Within the context of this bucket, you can increase your small-cap allocation if you want to try your luck.
Thus while your long term plan remains broadly unchanged, this will also create some excitement and bragging rights for you, if in case the small caps happen to move in the near term. If it doesn’t work out, you still have 90% of your portfolio sticking to the original long term plan limiting your damages.
- Asset Management Companies have a lot of options such as 1) Shifting to a new category, 2) Merging with another category scheme, 3) Swapping funds across categories, 4) Asking SEBI for timeline extension etc.
- In our view, the actual inflows into small caps may be much lower than consensus expectation (~INR 28,000 crs).
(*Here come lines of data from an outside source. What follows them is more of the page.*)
-- ==== Sys2Proof/Machine/Pages.lean ====
section
/-!
DEFINITION. What a store to a register page does: the common layout (R500–R504), the rules that refuse a write, and the action of each
block's registers. A field that shares a word with others is refused alone where its rule names the field.
-/
namespace Sys2Proof.Machine
open Sys2Proof

/-- Who makes a register access: the driver through BAR0, the stage manager or the management path, or a core. -/
inductive PageAgent where
  | driver | manager | core (key : Nat)
  deriving DecidableEq, Repr

/-- The core whose item submits a job by a store, if the store is an item's (R213). -/
def State.submitCore (s : State) : PageAgent → Option Nat
  | .core key => if (s.coreAt key).held.isSome then some key else none
  | _ => none

/-! ## Plain fields -/

/-- The word that a plain write leaves: writable bits stored, bits written 1 cleared, and every other bit kept. -/
def RegRow.store (r : RegRow) (old v : Word32) : Word32 :=
  (((old &&& ~~~(BitVec.ofNat 32 r.rw)) ||| (v &&& BitVec.ofNat 32 r.rw)) &&& ~~~(v &&& BitVec.ofNat 32 r.w1c))

/-- A plain write of a word (R500, R501). -/
def State.plainWrite (s : State) (b : Blk) (page off : Nat) (v : Word32) : State := match rowAt b off with
  | some r => s.setReg page off (r.store (s.reg page off) v)
  | none => s

/-- A write that a rule refuses: the offset goes to ERR_INFO0. -/
def State.refuseWrite (s : State) (page off code : Nat) : State := s.err (errPage page) code off 0 0

/-- A field at bit 0 of its word that takes the values `lo` to `hi`. -/
def State.rangeWrite (s : State) (b : Blk) (page off code lo hi : Nat) (v : Word32) : State := match rowAt b off with
  | some r =>
    let x := (v &&& BitVec.ofNat 32 r.rw).toNat
    if lo ≤ x ∧ x ≤ hi then s.plainWrite b page off v else s.refuseWrite page off code
  | none => s

/-- The fields whose range is their whole rule: block, offset, lowest and highest value, and the code of PARAM_RANGE. -/
def plainRanges : List (Blk × Nat × Nat × Nat × Nat) := [
  (.keys, 0x070, 0, 800, 0x0100), (.keys, 0x074, 0, 800, 0x0100), (.keys, 0x078, 0, 800, 0x0100),
  (.hep, 0x048, 50, 100000, 0x0100), (.hep, 0x400, 32, 1024, 0x0100),
  (.mgmt, 0x040, 0x08, 0x77, 0x0100),
  (.wing, 0x040, 2, 1000, 0x0100), (.wing, 0x400, 1, 15, 0x0100), (.wing, 0x404, 1, 15, 0x0100),
  (.wwin, 0x048, 30, 40, 0x0100),
  (.strike, 0x044, 1, 255, 0x0100),
  (.disp, 0x040, 0, 16, 0x0103),
  (.dma, 0x400, 1, 64, 0x0100),
  (.cmp, 0x400, 4, 255, 0x0107)]

/-- Ranges of the parameters of the CUE page (R73). -/
def cueRanges : List (Nat × Nat × Nat) := [
  (0x040, 20, 200), (0x044, 1, 800), (0x048, 1, 800), (0x04C, 1, 64), (0x050, 0, 50), (0x054, 1, 1024), (0x400, 6, 100)]

/-! ## Blocks of the module -/

/-- CUE.CTL.EN written 1 acts as START_CUES without a completion, and a start that would be refused records START_REFUSED (R72, R73, R75).
A status without a reason leaves ERR_INFO0 0. -/
def State.cueStartWrite (s : State) : State :=
  let refuse := fun (info : List Byte) => s.err cuePage 0x0103 (field info 0 4) (field info 4 4) 0
  if s.mdl.curtain || s.mdl.halt || s.isFollower then refuse []
  else match s.startCheck with
    | some r => refuse r.info
    | none => s.startCues

/-- CUE SOFT_RESET: the parameters return to their reset values and the counters are cleared; the number and the stretch of the last cue stay
(R72). -/
def State.cueSoftReset (s : State) : State :=
  if s.running then s.refuseWrite cuePage 0x008 0x0101
  else
    let s1 := (cueRanges.map Prod.fst).foldl (fun t off => t.setReg cuePage off (resetOf .cue off)) s
    (s1.setReg cuePage 0x068 (s1.reg cuePage 0x068 &&& 0xFF)).zeroRegs cuePage [0x06C]

/-- A write to the CUE page (R72, R73). Bits [7:4] that repeat the timebase in force are no write to it (Assumption 139). -/
def State.cueWrite (s : State) (off : Nat) (v : Word32) : State :=
  if off = 0x008 then
    let mode := Word.bits 7 4 v.toNat
    let s1 := if mode = s.fld cuePage 0x008 7 4 then s
      else if s.running then s.refuseWrite cuePage off 0x0101
      else if 1 < mode then s.refuseWrite cuePage off 0x0100
      else s.setFld cuePage 0x008 7 4 mode
    let s2 := if Word.bit 1 v.toNat then s1.cueSoftReset else s1
    if Word.bit 0 v.toNat then s2.cueStartWrite else s2.holdCommand
  else match cueRanges.find? (fun r => r.1 == off) with
    | some (_, lo, hi) => if s.running then s.refuseWrite cuePage off 0x0101 else s.rangeWrite .cue cuePage off 0x0100 lo hi v
    | none => s.plainWrite .cue cuePage off v

/-- COMMIT SOFT_RESET clears its counters (the COMMIT page). -/
def State.commitSoftReset (s : State) : State := s.zeroRegs (pageOf .commit 0) [0x05C, 0x060, 0x40C]

/-- PBOOK SOFT_RESET clears its counters (the PBOOK page). -/
def State.pbookSoftReset (s : State) : State := s.zeroRegs pbPage [0x070]

/-- A write of REGION or INPUT_LOG (R360). -/
def State.pbookSize (s : State) (off lo hi : Nat) (v : Word32) : State :=
  if s.pbook.alloc && s.pbook.verify != 3 then s.refuseWrite pbPage off 0x0101 else s.rangeWrite .pbook pbPage off 0x0100 lo hi v

/-- A write to the PBOOK page. -/
def State.pbookWrite (s : State) (off : Nat) (v : Word32) : State :=
  if off = 0x008 then if Word.bit 1 v.toNat then s.pbookSoftReset else s
  else if off = 0x040 then s.pbookSize off 1 64 v
  else if off = 0x044 then s.pbookSize off 0 65536 v
  else s.plainWrite .pbook pbPage off v

/-- KEYS SOFT_RESET clears its counters (the KEYS page). -/
def State.keysSoftReset (s : State) : State := s.zeroRegs keysPage [0x07C, 0x080]

/-- QENG SOFT_RESET clears its counters (the QENG page). -/
def State.qengSoftReset (s : State) : State := s.zeroRegs qengPage [0x074, 0x078]

/-- A write to the QENG page: the AQ registers are closed while the pair is enabled (R407, R433). -/
def State.qengWrite (s : State) (off : Nat) (v : Word32) : State :=
  let pg := qengPage
  if off = 0x008 then if Word.bit 1 v.toNat then s.qengSoftReset else s
  else if 0x040 ≤ off ∧ off ≤ 0x064 then
    let x := v.toNat
    if s.fld pg 0x040 31 31 = 1 then s.refuseWrite pg off 0x0101
    else if off = 0x040 then
      if Word.bit 31 x then s.aqEnable (Word.bits 4 0 x)
      else if outOf 4 16 (Word.bits 4 0 x) then s.refuseWrite pg off 0x0100 else s.setReg pg off (BitVec.ofNat 32 (Word.bits 4 0 x))
    else if off = 0x048 ∨ off = 0x050 ∨ off = 0x058 ∨ off = 0x060 then s.setReg pg off (v &&& 0xFFFF#32)
    else if off = 0x05C then s.setReg pg off (v &&& 0xFFFFF000#32)
    else if off = 0x064 then
      if outOf 12 44 (Word.bits 5 0 x) then s.refuseWrite pg off 0x0100 else s.setReg pg off (BitVec.ofNat 32 (Word.bits 5 0 x))
    else s.setReg pg off v
  else s.plainWrite .qeng pg off v

/-- Whether an inbound window lies wholly in one cluster's populated green room or wholly in HBM; an empty window lies anywhere (R397). -/
def State.inwinOk (s : State) (base mib : Nat) : Bool :=
  let e := base + mib * 2 ^ 20
  mib == 0 || decide (e ≤ 0x003600000000) || (List.range 12).any (fun c =>
    let g := 0xC00000000000 + c * 0x01000000
    decide (g ≤ base) && decide (e ≤ g + s.greenNow c * 524288))

/-- A write to the HEP page (R397, R427, R432). -/
def State.hepWrite (s : State) (off : Nat) (v : Word32) : State :=
  let pg := hepPage
  let x := v.toNat
  let size := s.fld pg 0x060 7 0
  if off = 0x008 then if Word.bit 1 x then s.hepSoftReset else s
  else if off = 0x044 then if Word.bit 31 x then s.containRelease else s
  else if off = 0x058 then
    let w := v &&& 0xFFF00000#32
    if s.inwinOk (w.toNat + s.fld pg 0x05C 15 0 * 2 ^ 32) size then s.setReg pg off w else s.refuseWrite pg off 0x0100
  else if off = 0x05C then
    let w := v &&& 0xFFFF#32
    if s.inwinOk ((s.reg pg 0x058).toNat + w.toNat * 2 ^ 32) size then s.setReg pg off w else s.refuseWrite pg off 0x0100
  else if off = 0x060 then
    let n := Word.bits 7 0 x
    if n ≤ 240 ∧ s.inwinOk s.inwinBase n = true then s.setReg pg off (BitVec.ofNat 32 n) else s.refuseWrite pg off 0x0100
  else s.plainWrite .hep pg off v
- A near term rally cannot be ruled out in the small-cap segment given the expectation of higher flows – but how long it will last will finally depend on whether the flows really come through and whether long term fundamentals support underlying valuations.
- Do not take any immediate decision (to exit/reduce/switch) on your multi-cap funds – it is better to WAIT FOR MORE CLARITY on how each fund house is planning to handle this transition and then decide on a case by case basis.
- Tempting as it is to increase the small-cap allocation, our suggestion is to stick to the % allocation decided as per your long term plan (if your long term allocations based on your risk profile says no allocation to small caps – then it continues to be a “no”).
- If the temptation is too high, create a “Play Money” bucket at 5-10% of your equity portfolio and limit your adventures to this bucket.